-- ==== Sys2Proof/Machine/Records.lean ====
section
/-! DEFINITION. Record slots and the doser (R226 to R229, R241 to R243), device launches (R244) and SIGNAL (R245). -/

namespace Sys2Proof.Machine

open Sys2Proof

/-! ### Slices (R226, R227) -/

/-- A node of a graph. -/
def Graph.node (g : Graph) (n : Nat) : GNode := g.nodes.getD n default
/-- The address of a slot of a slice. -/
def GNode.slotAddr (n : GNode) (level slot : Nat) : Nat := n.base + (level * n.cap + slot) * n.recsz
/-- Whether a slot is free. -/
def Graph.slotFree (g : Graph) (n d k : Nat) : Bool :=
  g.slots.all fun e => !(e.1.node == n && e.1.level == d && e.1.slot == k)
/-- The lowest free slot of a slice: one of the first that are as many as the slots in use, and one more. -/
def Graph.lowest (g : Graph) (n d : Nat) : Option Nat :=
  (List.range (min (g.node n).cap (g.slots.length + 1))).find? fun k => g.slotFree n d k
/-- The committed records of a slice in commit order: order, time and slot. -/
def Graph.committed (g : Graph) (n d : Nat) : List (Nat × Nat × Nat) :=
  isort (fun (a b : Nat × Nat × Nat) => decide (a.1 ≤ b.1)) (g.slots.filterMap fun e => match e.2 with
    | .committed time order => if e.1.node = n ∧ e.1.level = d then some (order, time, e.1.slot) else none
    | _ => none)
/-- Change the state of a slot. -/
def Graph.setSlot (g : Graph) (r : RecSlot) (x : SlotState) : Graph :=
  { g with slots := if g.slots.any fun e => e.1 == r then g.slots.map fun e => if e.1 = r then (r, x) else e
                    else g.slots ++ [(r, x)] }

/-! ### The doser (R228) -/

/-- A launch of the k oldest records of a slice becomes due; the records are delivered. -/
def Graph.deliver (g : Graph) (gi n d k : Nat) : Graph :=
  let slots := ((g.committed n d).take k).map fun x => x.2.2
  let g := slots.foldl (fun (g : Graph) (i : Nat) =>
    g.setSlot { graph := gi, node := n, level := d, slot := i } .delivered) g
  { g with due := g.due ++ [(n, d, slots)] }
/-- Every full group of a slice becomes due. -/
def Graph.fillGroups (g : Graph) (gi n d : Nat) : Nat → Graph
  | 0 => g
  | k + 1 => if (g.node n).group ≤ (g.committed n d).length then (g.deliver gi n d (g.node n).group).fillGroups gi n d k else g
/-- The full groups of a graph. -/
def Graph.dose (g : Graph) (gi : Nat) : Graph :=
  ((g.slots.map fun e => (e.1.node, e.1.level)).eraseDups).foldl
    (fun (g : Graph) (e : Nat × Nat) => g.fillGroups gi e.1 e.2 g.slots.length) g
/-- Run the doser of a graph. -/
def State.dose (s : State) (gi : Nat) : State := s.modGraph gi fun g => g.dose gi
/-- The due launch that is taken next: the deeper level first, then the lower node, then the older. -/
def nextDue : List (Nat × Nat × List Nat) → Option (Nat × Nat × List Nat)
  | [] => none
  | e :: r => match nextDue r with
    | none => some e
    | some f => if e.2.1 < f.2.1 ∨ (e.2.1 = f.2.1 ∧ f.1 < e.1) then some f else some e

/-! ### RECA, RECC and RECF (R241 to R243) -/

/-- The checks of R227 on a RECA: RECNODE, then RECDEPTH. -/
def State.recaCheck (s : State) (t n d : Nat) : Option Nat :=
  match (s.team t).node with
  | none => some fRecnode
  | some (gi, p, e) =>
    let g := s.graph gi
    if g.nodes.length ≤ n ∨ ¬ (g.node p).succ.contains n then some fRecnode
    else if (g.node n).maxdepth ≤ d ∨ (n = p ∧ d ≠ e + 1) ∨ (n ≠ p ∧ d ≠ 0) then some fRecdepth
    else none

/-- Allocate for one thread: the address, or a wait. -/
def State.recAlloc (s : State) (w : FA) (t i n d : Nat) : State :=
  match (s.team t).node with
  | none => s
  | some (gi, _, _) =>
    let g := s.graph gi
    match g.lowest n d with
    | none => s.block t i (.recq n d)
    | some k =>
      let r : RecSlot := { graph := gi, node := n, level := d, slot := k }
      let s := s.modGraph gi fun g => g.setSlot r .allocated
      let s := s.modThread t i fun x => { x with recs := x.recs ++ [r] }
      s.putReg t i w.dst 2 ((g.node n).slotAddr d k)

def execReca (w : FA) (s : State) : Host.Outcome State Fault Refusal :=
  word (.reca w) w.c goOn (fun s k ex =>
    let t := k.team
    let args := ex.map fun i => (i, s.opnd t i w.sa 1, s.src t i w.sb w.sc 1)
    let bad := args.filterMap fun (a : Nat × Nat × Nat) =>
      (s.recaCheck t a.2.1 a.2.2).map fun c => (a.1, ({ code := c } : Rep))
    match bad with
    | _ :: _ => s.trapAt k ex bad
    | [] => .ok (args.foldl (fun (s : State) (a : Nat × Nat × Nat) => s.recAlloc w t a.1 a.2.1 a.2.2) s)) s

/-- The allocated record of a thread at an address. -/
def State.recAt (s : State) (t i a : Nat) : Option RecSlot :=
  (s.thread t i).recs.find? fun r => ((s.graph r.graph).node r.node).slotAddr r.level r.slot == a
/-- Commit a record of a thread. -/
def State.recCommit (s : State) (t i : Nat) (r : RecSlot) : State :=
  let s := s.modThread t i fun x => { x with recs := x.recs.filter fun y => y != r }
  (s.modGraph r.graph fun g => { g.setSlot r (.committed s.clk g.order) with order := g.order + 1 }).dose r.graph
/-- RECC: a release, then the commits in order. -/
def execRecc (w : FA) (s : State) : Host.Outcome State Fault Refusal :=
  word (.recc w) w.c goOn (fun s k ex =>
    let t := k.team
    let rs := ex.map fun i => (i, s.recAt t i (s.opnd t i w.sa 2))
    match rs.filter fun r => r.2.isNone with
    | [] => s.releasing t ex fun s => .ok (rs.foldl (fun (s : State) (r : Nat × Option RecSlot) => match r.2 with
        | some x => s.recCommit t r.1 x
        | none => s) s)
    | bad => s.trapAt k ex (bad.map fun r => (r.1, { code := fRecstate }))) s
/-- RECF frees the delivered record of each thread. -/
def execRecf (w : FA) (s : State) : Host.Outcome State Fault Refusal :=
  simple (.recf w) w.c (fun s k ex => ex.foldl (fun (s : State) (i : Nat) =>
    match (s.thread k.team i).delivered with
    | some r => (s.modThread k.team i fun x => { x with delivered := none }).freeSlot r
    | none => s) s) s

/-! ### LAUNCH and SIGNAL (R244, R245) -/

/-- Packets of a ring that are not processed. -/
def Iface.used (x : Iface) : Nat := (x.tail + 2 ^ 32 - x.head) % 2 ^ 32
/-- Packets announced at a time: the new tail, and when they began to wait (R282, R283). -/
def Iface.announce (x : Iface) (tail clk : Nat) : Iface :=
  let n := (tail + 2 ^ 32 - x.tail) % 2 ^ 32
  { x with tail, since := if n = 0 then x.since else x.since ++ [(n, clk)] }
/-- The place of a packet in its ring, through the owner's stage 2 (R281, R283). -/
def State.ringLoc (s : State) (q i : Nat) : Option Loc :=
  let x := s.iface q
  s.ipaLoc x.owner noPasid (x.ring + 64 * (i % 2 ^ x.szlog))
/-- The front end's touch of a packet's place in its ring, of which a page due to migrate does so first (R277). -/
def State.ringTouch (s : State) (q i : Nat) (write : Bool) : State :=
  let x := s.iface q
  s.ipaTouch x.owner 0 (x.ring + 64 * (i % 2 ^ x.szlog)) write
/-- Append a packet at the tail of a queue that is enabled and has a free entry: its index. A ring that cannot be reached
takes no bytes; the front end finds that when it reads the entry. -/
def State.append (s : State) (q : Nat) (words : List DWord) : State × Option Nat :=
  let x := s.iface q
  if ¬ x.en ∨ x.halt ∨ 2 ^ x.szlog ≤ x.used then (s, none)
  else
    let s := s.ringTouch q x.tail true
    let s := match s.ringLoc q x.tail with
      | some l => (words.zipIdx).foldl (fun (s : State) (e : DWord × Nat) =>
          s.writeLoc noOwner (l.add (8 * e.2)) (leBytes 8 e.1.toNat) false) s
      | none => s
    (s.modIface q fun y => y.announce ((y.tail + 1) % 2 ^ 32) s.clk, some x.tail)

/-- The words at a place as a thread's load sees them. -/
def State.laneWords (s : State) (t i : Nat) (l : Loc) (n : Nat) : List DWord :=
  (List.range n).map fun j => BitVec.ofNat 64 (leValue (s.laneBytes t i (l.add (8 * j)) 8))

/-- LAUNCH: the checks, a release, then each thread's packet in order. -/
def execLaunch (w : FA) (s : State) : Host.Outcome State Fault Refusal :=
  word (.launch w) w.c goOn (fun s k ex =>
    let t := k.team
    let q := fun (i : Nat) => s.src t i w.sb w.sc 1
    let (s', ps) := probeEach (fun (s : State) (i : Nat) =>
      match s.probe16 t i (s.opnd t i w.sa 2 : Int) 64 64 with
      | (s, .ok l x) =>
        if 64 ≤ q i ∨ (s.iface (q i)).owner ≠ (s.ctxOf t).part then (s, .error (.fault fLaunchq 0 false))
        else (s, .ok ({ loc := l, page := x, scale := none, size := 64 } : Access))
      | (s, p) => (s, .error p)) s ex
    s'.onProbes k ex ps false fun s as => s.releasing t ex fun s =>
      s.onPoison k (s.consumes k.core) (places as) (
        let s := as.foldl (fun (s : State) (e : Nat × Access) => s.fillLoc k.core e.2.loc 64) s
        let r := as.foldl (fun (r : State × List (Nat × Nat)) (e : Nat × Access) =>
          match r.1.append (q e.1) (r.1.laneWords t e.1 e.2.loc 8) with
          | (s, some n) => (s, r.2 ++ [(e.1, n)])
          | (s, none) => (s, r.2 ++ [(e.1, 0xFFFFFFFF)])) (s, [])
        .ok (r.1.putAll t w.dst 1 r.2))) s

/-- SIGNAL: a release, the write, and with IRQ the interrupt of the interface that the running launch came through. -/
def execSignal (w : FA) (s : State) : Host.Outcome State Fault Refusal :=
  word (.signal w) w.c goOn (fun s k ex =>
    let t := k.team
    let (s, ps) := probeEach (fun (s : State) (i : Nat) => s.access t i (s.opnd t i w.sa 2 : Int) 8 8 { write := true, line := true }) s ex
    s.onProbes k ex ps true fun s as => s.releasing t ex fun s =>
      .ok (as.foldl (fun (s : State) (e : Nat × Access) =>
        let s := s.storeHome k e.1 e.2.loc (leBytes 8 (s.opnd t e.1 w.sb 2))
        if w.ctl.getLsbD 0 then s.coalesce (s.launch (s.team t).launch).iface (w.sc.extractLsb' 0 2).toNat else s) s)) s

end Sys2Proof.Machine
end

## [What is needed]
Working from the material above, retype exactly the lines from the one with "nextDue r with" through the one with "let args := ex.map", both included, and only those lines.

## [Reply to the task]
  | e :: r => match nextDue r with
    | none => some e
    | some f => if e.2.1 < f.2.1 ∨ (e.2.1 = f.2.1 ∧ f.1 < e.1) then some f else some e

/-! ### RECA, RECC and RECF (R241 to R243) -/

/-- The checks of R227 on a RECA: RECNODE, then RECDEPTH. -/
def State.recaCheck (s : State) (t n d : Nat) : Option Nat :=
  match (s.team t).node with
  | none => some fRecnode
  | some (gi, p, e) =>
    let g := s.graph gi
    if g.nodes.length ≤ n ∨ ¬ (g.node p).succ.contains n then some fRecnode
    else if (g.node n).maxdepth ≤ d ∨ (n = p ∧ d ≠ e + 1) ∨ (n ≠ p ∧ d ≠ 0) then some fRecdepth
    else none

/-- Allocate for one thread: the address, or a wait. -/
def State.recAlloc (s : State) (w : FA) (t i n d : Nat) : State :=
  match (s.team t).node with
  | none => s
  | some (gi, _, _) =>
    let g := s.graph gi
    match g.lowest n d with
    | none => s.block t i (.recq n d)
    | some k =>
      let r : RecSlot := { graph := gi, node := n, level := d, slot := k }
      let s := s.modGraph gi fun g => g.setSlot r .allocated
      let s := s.modThread t i fun x => { x with recs := x.recs ++ [r] }
      s.putReg t i w.dst 2 ((g.node n).slotAddr d k)

def execReca (w : FA) (s : State) : Host.Outcome State Fault Refusal :=
  word (.reca w) w.c goOn (fun s k ex =>
    let t := k.team
    let args := ex.map fun i => (i, s.opnd t i w.sa 1, s.src t i w.sb w.sc 1)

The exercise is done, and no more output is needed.